*Exercise directions:*
Take the data that follows and retype it word for word.

#### Task material ####

-- ==== Sys2Proof/Tests/Slice0.lean ====
section
/-! SUPPORT. The model's own tests: ill-formed terms that the checks refuse, a word of every encoding, at most two vectors of
spec/95_test_vectors.md for a mnemonic, the bank controller, and a witness for every obligation that has hypotheses. -/

namespace Sys2Proof.Tests

open Sys2Proof.Machine Sys2Proof.Claims

/-! ### Well-formedness -/

/-- An optional instruction is not in the table under `none` (46_undocumented.md R240). -/
theorem test_optional_refused :
    (Instr.laxZp 0x10).wellFormed .none = false ∧ (Instr.laxZp 0x10).wellFormed .common = true ∧
    (Instr.ldaZp 0x10).wellFormed .none = true := by decide

/-- The default configuration keeps R63. -/
theorem test_default_wellFormed : Config.default.wellFormed = true := by decide

/-- R63 (a): two peripherals that share one address. -/
theorem test_overlapping_peripherals_refused :
    { Config.default with peripherals := [⟨0xD000, 0xD3FF⟩, ⟨0xD3FF, 0xD7FF⟩] }.wellFormed = false ∧
    { Config.default with peripherals := [⟨0xD000, 0xD3FF⟩, ⟨0xD400, 0xD7FF⟩] }.wellFormed = true := by decide

/-- R63 (b): a peripheral on the latch. -/
theorem test_peripheral_on_latch_refused :
    { Config.default with peripherals := [⟨0x0000, 0x0001⟩] }.wellFormed = false ∧
    { Config.default with peripherals := [⟨0x0002, 0x0003⟩] }.wellFormed = true := by decide

/-- R63 (c): a peripheral in a ROM window, at either end of either. -/
theorem test_peripheral_in_rom_window_refused :
    { Config.default with peripherals := [⟨0x9F00, 0xA000⟩] }.wellFormed = false ∧
    { Config.default with peripherals := [⟨0xBFFF, 0xC0FF⟩] }.wellFormed = false ∧
    { Config.default with peripherals := [⟨0xDF00, 0xE000⟩] }.wellFormed = false ∧
    { Config.default with peripherals := [⟨0xFFFF, 0xFFFF⟩] }.wellFormed = false ∧
    { Config.default with peripherals := [⟨0xC000, 0xDFFF⟩] }.wellFormed = true := by decide

/-- R63 (d): a cartridge that claims the latch, on writes only and for one latch value only. -/
theorem test_cartridge_on_latch_refused :
    { Config.default with cart := some [⟨0x0000, 0x00FF, 0x07, 0x05, false, true⟩] }.wellFormed = false ∧
    { Config.default with cart := some [⟨0x8000, 0x9FFF, 0x03, 0x03, true, false⟩] }.wellFormed = true := by decide

/-- R63 (e): an image shorter than its window. -/
theorem test_short_rom_refused :
    { Config.default with romBasic := some [0xBB] }.wellFormed = false ∧
    { Config.default with romChar := some [] }.wellFormed = false ∧
    { Config.default with romKernal := some [0xAA] }.wellFormed = false := by decide

/-- Images of the windows' lengths are accepted, whatever their bytes. -/
theorem test_roms_wellFormed (basic char kernal : List Byte) (hb : basic.length = 8192) (hc : char.length = 4096)
    (hk : kernal.length = 8192) :
    { Config.default with romBasic := some basic, romChar := some char, romKernal := some kernal }.wellFormed = true := by
  simp [Config.wellFormed, Config.romsFit, romFits, Rom.size, Config.default, Config.peripheralsDisjoint, Config.latchFree,
    Config.romWindowsFree, Config.cartLeavesLatch, hb, hc, hk]

/-! ### Decoding: every encoding of spec/opcode_table.json, bit by bit, with operand bytes `$9C` or `$34 $E2` -/

/-- Each byte string decodes to its instruction, with nothing left over. -/
def decodesTo (words : List (List Byte × Instr)) : Bool :=
  words.all fun p =>
    match decode .common p.1 with
    | .ok (i, []) => i == p.2
    | .ok (_, _ :: _) => false
    | .error _ => false

theorem test_decode_load_store : decodesTo
    [([0b10100001, 0x9C], .ldaIzx 0x9C), ([0b10100101, 0x9C], .ldaZp 0x9C), ([0b10101001, 0x9C], .ldaImm 0x9C),
     ([0b10101101, 0x34, 0xE2], .ldaAbs 0xE234), ([0b10110001, 0x9C], .ldaIzy 0x9C), ([0b10110101, 0x9C], .ldaZpx 0x9C),
     ([0b10111001, 0x34, 0xE2], .ldaAby 0xE234), ([0b10111101, 0x34, 0xE2], .ldaAbx 0xE234),
     ([0b10100010, 0x9C], .ldxImm 0x9C), ([0b10100110, 0x9C], .ldxZp 0x9C), ([0b10101110, 0x34, 0xE2], .ldxAbs 0xE234),
     ([0b10110110, 0x9C], .ldxZpy 0x9C), ([0b10111110, 0x34, 0xE2], .ldxAby 0xE234), ([0b10100000, 0x9C], .ldyImm 0x9C),
     ([0b10100100, 0x9C], .ldyZp 0x9C), ([0b10101100, 0x34, 0xE2], .ldyAbs 0xE234), ([0b10110100, 0x9C], .ldyZpx 0x9C),
     ([0b10111100, 0x34, 0xE2], .ldyAbx 0xE234), ([0b10000001, 0x9C], .staIzx 0x9C), ([0b10000101, 0x9C], .staZp 0x9C),
     ([0b10001101, 0x34, 0xE2], .staAbs 0xE234), ([0b10010001, 0x9C], .staIzy 0x9C), ([0b10010101, 0x9C], .staZpx 0x9C),
     ([0b10011001, 0x34, 0xE2], .staAby 0xE234), ([0b10011101, 0x34, 0xE2], .staAbx 0xE234), ([0b10000110, 0x9C], .stxZp 0x9C),
     ([0b10001110, 0x34, 0xE2], .stxAbs 0xE234), ([0b10010110, 0x9C], .stxZpy 0x9C), ([0b10000100, 0x9C], .styZp 0x9C),
     ([0b10001100, 0x34, 0xE2], .styAbs 0xE234), ([0b10010100, 0x9C], .styZpx 0x9C)] = true := by decide

theorem test_decode_transfer_stack : decodesTo
    [([0b10101010], .tax), ([0b10101000], .tay), ([0b10001010], .txa), ([0b10011000], .tya), ([0b10111010], .tsx),
     ([0b10011010], .txs), ([0b01001000], .pha), ([0b00001000], .php), ([0b01101000], .pla), ([0b00101000], .plp)] = true := by decide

####

*Answer area:*
-- ==== Sys2Proof/Tests/Slice0.lean ====
section
/-! SUPPORT. The model's own tests: ill-formed terms that the checks refuse, a word of every encoding, at most two vectors of
spec/95_test_vectors.md for a mnemonic, the bank controller, and a witness for every obligation that has hypotheses. -/

namespace Sys2Proof.Tests

open Sys2Proof.Machine Sys2Proof.Claims

/-! ### Well-formedness -/

/-- An optional instruction is not in the table under `none` (46_undocumented.md R240). -/
theorem test_optional_refused :
    (Instr.laxZp 0x10).wellFormed .none = false ∧ (Instr.laxZp 0x10).wellFormed .common = true ∧
    (Instr.ldaZp 0x10).wellFormed .none = true := by decide

/-- The default configuration keeps R63. -/
theorem test_default_wellFormed : Config.default.wellFormed = true := by decide

/-- R63 (a): two peripherals that share one address. -/
theorem test_overlapping_peripherals_refused :
    { Config.default with peripherals := [⟨0xD000, 0xD3FF⟩, ⟨0xD3FF, 0xD7FF⟩] }.wellFormed = false ∧
    { Config.default with peripherals := [⟨0xD000, 0xD3FF⟩, ⟨0xD400, 0xD7FF⟩] }.wellFormed = true := by decide

/-- R63 (b): a peripheral on the latch. -/
theorem test_peripheral_on_latch_refused :
    { Config.default with peripherals := [⟨0x0000, 0x0001⟩] }.wellFormed = false ∧
    { Config.default with peripherals := [⟨0x0002, 0x0003⟩] }.wellFormed = true := by decide

/-- R63 (c): a peripheral in a ROM window, at either end of either. -/
theorem test_peripheral_in_rom_window_refused :
    { Config.default with peripherals := [⟨0x9F00, 0xA000⟩] }.wellFormed = false ∧
    { Config.default with peripherals := [⟨0xBFFF, 0xC0FF⟩] }.wellFormed = false ∧
    { Config.default with peripherals := [⟨0xDF00, 0xE000⟩] }.wellFormed = false ∧
    { Config.default with peripherals := [⟨0xFFFF, 0xFFFF⟩] }.wellFormed = false ∧
    { Config.default with peripherals := [⟨0xC000, 0xDFFF⟩] }.wellFormed = true := by decide

/-- R63 (d): a cartridge that claims the latch, on writes only and for one latch value only. -/
theorem test_cartridge_on_latch_refused :
    { Config.default with cart := some [⟨0x0000, 0x00FF, 0x07, 0x05, false, true⟩] }.wellFormed = false ∧
    { Config.default with cart := some [⟨0x8000, 0x9FFF, 0x03, 0x03, true, false⟩] }.wellFormed = true := by decide

/-- R63 (e): an image shorter than its window. -/
theorem test_short_rom_refused :
    { Config.default with romBasic := some [0xBB] }.wellFormed = false ∧
    { Config.default with romChar := some [] }.wellFormed = false ∧
    { Config.default with romKernal := some [0xAA] }.wellFormed = false := by decide

/-- Images of the windows' lengths are accepted, whatever their bytes. -/
theorem test_roms_wellFormed (basic char kernal : List Byte) (hb : basic.length = 8192) (hc : char.length = 4096)
    (hk : kernal.length = 8192) :
    { Config.default with romBasic := some basic, romChar := some char, romKernal := some kernal }.wellFormed = true := by
  simp [Config.wellFormed, Config.romsFit, romFits, Rom.size, Config.default, Config.peripheralsDisjoint, Config.latchFree,
    Config.romWindowsFree, Config.cartLeavesLatch, hb, hc, hk]

/-! ### Decoding: every encoding of spec/opcode_table.json, bit by bit, with operand bytes `$9C` or `$34 $E2` -/

/-- Each byte string decodes to its instruction, with nothing left over. -/
def decodesTo (words : List (List Byte × Instr)) : Bool :=
  words.all fun p =>
    match decode .common p.1 with
    | .ok (i, []) => i == p.2
    | .ok (_, _ :: _) => false
    | .error _ => false

theorem test_decode_load_store : decodesTo
    [([0b10100001, 0x9C], .ldaIzx 0x9C), ([0b10100101, 0x9C], .ldaZp 0x9C), ([0b10101001, 0x9C], .ldaImm 0x9C),
     ([0b10101101, 0x34, 0xE2], .ldaAbs 0xE234), ([0b10110001, 0x9C], .ldaIzy 0x9C), ([0b10110101, 0x9C], .ldaZpx 0x9C),
     ([0b10111001, 0x34, 0xE2], .ldaAby 0xE234), ([0b10111101, 0x34, 0xE2], .ldaAbx 0xE234),
     ([0b10100010, 0x9C], .ldxImm 0x9C), ([0b10100110, 0x9C], .ldxZp 0x9C), ([0b10101110, 0x34, 0xE2], .ldxAbs 0xE234),
     ([0b10110110, 0x9C], .ldxZpy 0x9C), ([0b10111110, 0x34, 0xE2], .ldxAby 0xE234), ([0b10100000, 0x9C], .ldyImm 0x9C),
     ([0b10100100, 0x9C], .ldyZp 0x9C), ([0b10101100, 0x34, 0xE2], .ldyAbs 0xE234), ([0b10110100, 0x9C], .ldyZpx 0x9C),
     ([0b10111100, 0x34, 0xE2], .ldyAbx 0xE234), ([0b10000001, 0x9C], .staIzx 0x9C), ([0b10000101, 0x9C], .staZp 0x9C),
     ([0b10001101, 0x34, 0xE2], .staAbs 0xE234), ([0b10010001, 0x9C], .staIzy 0x9C), ([0b10010101, 0x9C], .staZpx 0x9C),
     ([0b10011001, 0x34, 0xE2], .staAby 0xE234), ([0b10011101, 0x34, 0xE2], .staAbx 0xE234), ([0b10000110, 0x9C], .stxZp 0x9C),
     ([0b10001110, 0x34, 0xE2], .stxAbs 0xE234), ([0b10010110, 0x9C], .stxZpy 0x9C), ([0b10000100, 0x9C], .styZp 0x9C),
     ([0b10001100, 0x34, 0xE2], .styAbs 0xE234), ([0b10010100, 0x9C], .styZpx 0x9C)] = true := by decide

theorem test_decode_transfer_stack : decodesTo
    [([0b10101010], .tax), ([0b10101000], .tay), ([0b10001010], .txa), ([0b10011000], .tya), ([0b10111010], .tsx),
     ([0b10011010], .txs), ([0b01001000], .pha), ([0b00001000], .php), ([0b01101000], .pla), ([0b00101000], .plp)] = true := by decide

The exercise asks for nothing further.